- Education: Pedagogical University of Cracow Queens College (CUNY)
- Occupations: Historian, archivist, educator
- Known for: President of the Józef Piłsudski Institute of America
- Term: 2016–present
- Awards: Order of Merit of the Republic of Poland Medal of the Centennial of Regained Independence Medal of the National Education Commission

= Iwona Korga =

Polish-American historian, archivist and educator

Iwona Drąg-Korga (born July, 1967) is a Polish-American historian, archivist, educator, and the current President and Executive Director of the Józef Piłsudski Institute of America.

== Life ==
Iwona Drąg-Korga has lived in New York City since 1991.

She has been associated with the Józef Piłsudski Institute of America since 1995, first as a librarian and archivist, subsequently as deputy director, from 2005 as executive director, and since 2016 as president.

In 1991 she received a degree in history from the Pedagogical University of Kraków, and in 2004 a doctorate in humanities.

In 2008 she obtained a master's degree in information science and library science from Queens College, City University of New York.

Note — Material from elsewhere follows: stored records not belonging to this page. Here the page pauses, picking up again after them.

/-- Commands one byte short are no commands, whole ones are; 0x00 is whole at payload offset 0 only (R81, R84). -/
theorem test_lcwCut :
    decodeLcw smallConfig false [0x00] = .error .lcwUnderrun ∧ decodeLcw smallConfig true [0x00] = .ok .lcwMode ∧
    decodeLcw smallConfig true [0x81] = .error .lcwUnderrun ∧ decodeLcw smallConfig true [0xC0, 1] = .error .lcwUnderrun ∧
    decodeLcw smallConfig true [0xFE, 1, 2] = .error .lcwUnderrun ∧
    decodeLcw smallConfig true [0xFF, 1, 2, 3] = .error .lcwUnderrun ∧
    decodeLcw shortForms true [0xFF] = .error .lcwReserved := by decide

theorem witness_BlockStreamEnds : (blockAt [] 0 0).engine = .block ⟨[], 0, 0, []⟩ ∧ 0 = ([] : List Byte).length := by decide

theorem witness_UnitEnds : (adpcmAt [1, 2, 3, 4] 8 5 (-3)).engine = .adpcm ⟨[1, 2, 3, 4], 4, 8, 5, -3, []⟩ ∧
    8 = smallConfig.unitSamples.toNat := by decide

/-- A failing read and a failing operation (R134, R121). -/
theorem witness_AllOrNothing : readyS.Inv ∧ readyS.engine = .idle ∧ isCommand (.readRaster 8 0) = false ∧
    (seen (exec (.readRaster 8 0) readyS) fun t => t.resp) = some (some ⟨0x0332, 0⟩) ∧
    (seen (exec (.vptrExpand [0, 0xE0]) readyS) fun t => t.resp) = some (some ⟨0x044A, 0⟩) :=
  ⟨readyS_inv, rfl, by decide, by decide, by decide⟩

theorem witness_EveryOperationAnswers : readyS.Inv ∧ readyS.engine = .idle ∧ isCommand .reset = false :=
  ⟨readyS_inv, rfl, rfl⟩

theorem witness_ResetEffect : readyS.engine = .idle := rfl

theorem witness_FreshMemoriesAreFree :
    (∃ t, exec .reset readyS = .next t) ∧ (∃ p t, exec (.config p) fresh = .next t ∧ t.status = statusOk) :=
  ⟨⟨_, rfl⟩, opsS, _, rfl, rfl⟩

/-- The four outcomes: configured already, `XOFF` one too large, two channels, and `cfgS` whose grid fills the raster. -/
theorem witness_ConfigOutcome : readyS.configured = true ∧ fresh.configured = false ∧ fresh.engine = .idle ∧
    (CfgRegs.ofOperands { opsS with xoff := 1 }).geometryOk = false ∧ (CfgRegs.ofOperands opsS).geometryOk = true ∧
    audioBad smallConfig { opsS with aCh := 2 } = true ∧ audioBad smallConfig opsS = false := by decide

theorem witness_NotConfiguredComesFirst : fresh.engine = .idle ∧ fresh.configured = false := by decide

theorem witness_ConfigurationIsImmutable : readyS.configured = true ∧ (∃ t, exec (.config opsV) readyS = .next t) ∧
    (∃ t, exec (.vpSkip 4) (blockAt [4, 0] 0 0) = .next t) := ⟨rfl, ⟨_, rfl⟩, ⟨_, rfl⟩⟩

theorem witness_ParametersNeverChange : ∃ t, exec (.readReg 0) readyS = .next t := ⟨_, rfl⟩

/-- The last pixel and the first coordinates outside. -/
theorem witness_ReadRasterOutcome : fresh.configured = false ∧ readyS.configured = true ∧
    readyS.cfg.rw.toNat ≤ (8 : BitVec 16).toNat ∧ readyS.cfg.rh.toNat ≤ (8 : BitVec 16).toNat ∧
    (7 : BitVec 16).toNat < readyS.cfg.rw.toNat ∧ (7 : BitVec 16).toNat < readyS.cfg.rh.toNat := by decide

theorem witness_ReadPcmOutcome : fresh.configured = false ∧ readyS.configured = true ∧
    readyS.config.unitSamples.toNat ≤ (8 : BitVec 16).toNat ∧ (7 : BitVec 16).toNat < readyS.config.unitSamples.toNat := by
  decide

theorem witness_ReadRegOutcome : readyS.engine = .idle ∧ 17 ≤ (17 : BitVec 8).toNat := by decide

/-- One byte past the codebook, exactly at its end; one byte over each limit, exactly at it. -/
theorem witness_PayloadChecks : readyS.engine = .idle ∧ readyS.configured = true ∧
    readyS.cfg.cbBytes < (62 : BitVec 32).toNat + (3 : BitVec 32).toNat ∧
    (62 : BitVec 32).toNat + (2 : BitVec 32).toNat ≤ readyS.cfg.cbBytes ∧
    readyS.cfg.maxCbf.toNat < (List.replicate 65 (0 : Byte)).length ∧
    (List.replicate 64 (0 : Byte)).length ≤ readyS.cfg.maxCbf.toNat ∧
    readyS.cfg.maxVptr.toNat < (List.replicate 65 (0 : Byte)).length ∧
    (List.replicate 64 (0 : Byte)).length ≤ readyS.cfg.maxVptr.toNat := by decide

theorem witness_OperationIsItsCommands : readyS.Inv ∧ readyS.engine = .idle ∧ readyS.configured = true ∧
    (0 : BitVec 32).toNat + (64 : BitVec 32).toNat ≤ readyS.cfg.cbBytes ∧
    ([0x80] : List Byte).length ≤ readyS.cfg.maxCbf.toNat ∧ ([0x04, 0x00] : List Byte).length ≤ readyS.cfg.maxVptr.toNat ∧
    ([1, 2, 3, 4] : List Byte).length = (readyS.config.unitSamples.toNat + 1) / 2 :=
  ⟨readyS_inv, rfl, rfl, by decide, by decide, by decide, by decide⟩
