-- ==== Sys2Proof/Syntax.lean ====
section
/-! DEFINITION. The instructions: the thirteen operations a word decodes to, the twelve mnemonics and the 29 register names of
the token level, and the label table. -/

namespace Sys2Proof

/-- The operations of the core, one per row of spec/opcode_table.json (30_encoding.md R69, R72). Register operands are
specifiers, since "the decoder of words sees only numbers" (R68). -/
inductive Instr where
  /-- the default row: label slot, unknown opcode, reserved `op` value (45_nop.md R130, R131) -/
  | nop
  /-- `li dst imm` (41_arithmetic.md R91) -/
  | li (dst : Specifier) (imm : Word)
  /-- `add dst src1 src2` (R92) -/
  | add (dst src1 src2 : Specifier)
  /-- `addi dst src imm` (R93) -/
  | addi (dst src : Specifier) (imm : Word)
  /-- `b label` (42_branch.md R104) -/
  | b (target : Word)
  /-- `beq r1 r2 label` (R105) -/
  | beq (r1 r2 : Specifier) (target : Word)
  /-- `bgt r1 r2 label` (R106) -/
  | bgt (r1 r2 : Specifier) (target : Word)
  /-- `ble r1 r2 label` (R107) -/
  | ble (r1 r2 : Specifier) (target : Word)
  /-- `jal label` (R108) -/
  | jal (target : Word)
  /-- `ret` (R109) -/
  | ret
  /-- `sw src addrReg` (43_memory_ops.md R116) -/
  | sw (src addrReg : Specifier)
  /-- `lw dst addrReg` (R117) -/
  | lw (dst addrReg : Specifier)
  /-- `ecall code` (44_syscall.md R121) -/
  | ecall (code : Word)
  deriving DecidableEq, Repr

/-- The 29 register names, in the order the source lists them (10_state.md R11). -/
inductive RegName where
  | zero | ra | sp
  | t0 | t1 | t2 | t3 | t4 | t5 | t6
  | a0 | a1 | a2 | a3 | a4 | a5 | a6
  | s0 | s1 | s2 | s3 | s4 | s5 | s6 | s7 | s8 | s9 | s10 | s11
  deriving DecidableEq, Repr

/-- The twelve mnemonics a token 0 can name (30_encoding.md R66). -/
inductive Mnemonic where
  | li | add | addi | b | beq | bgt | ble | jal | ret | sw | lw | ecall
  deriving DecidableEq, Repr

/-- The label table: label string to slot index (20_memory.md R40). Newest binding first, no string twice (DESIGN CHOICE, log
entry 22; safe). -/
abbrev LabelTable := List (Token × Nat)

end Sys2Proof
end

Korga serves on the board of directors of the Polish & Slavic Federal Credit Union.

==Works==
In 2011 Korga published Poland Is Fighting!, a book discussing the World War II propaganda policies of the Polish Government-in-Exile toward American society.

==Honors==
In 2018 Korga received the Officer's Cross of the Order of Merit of the Republic of Poland from the President of Poland during a special ceremony at the Presidential Palace in Warsaw.

She was also awarded the Medal of the Centennial of Regained Independence and the Medal of the National Education Commission.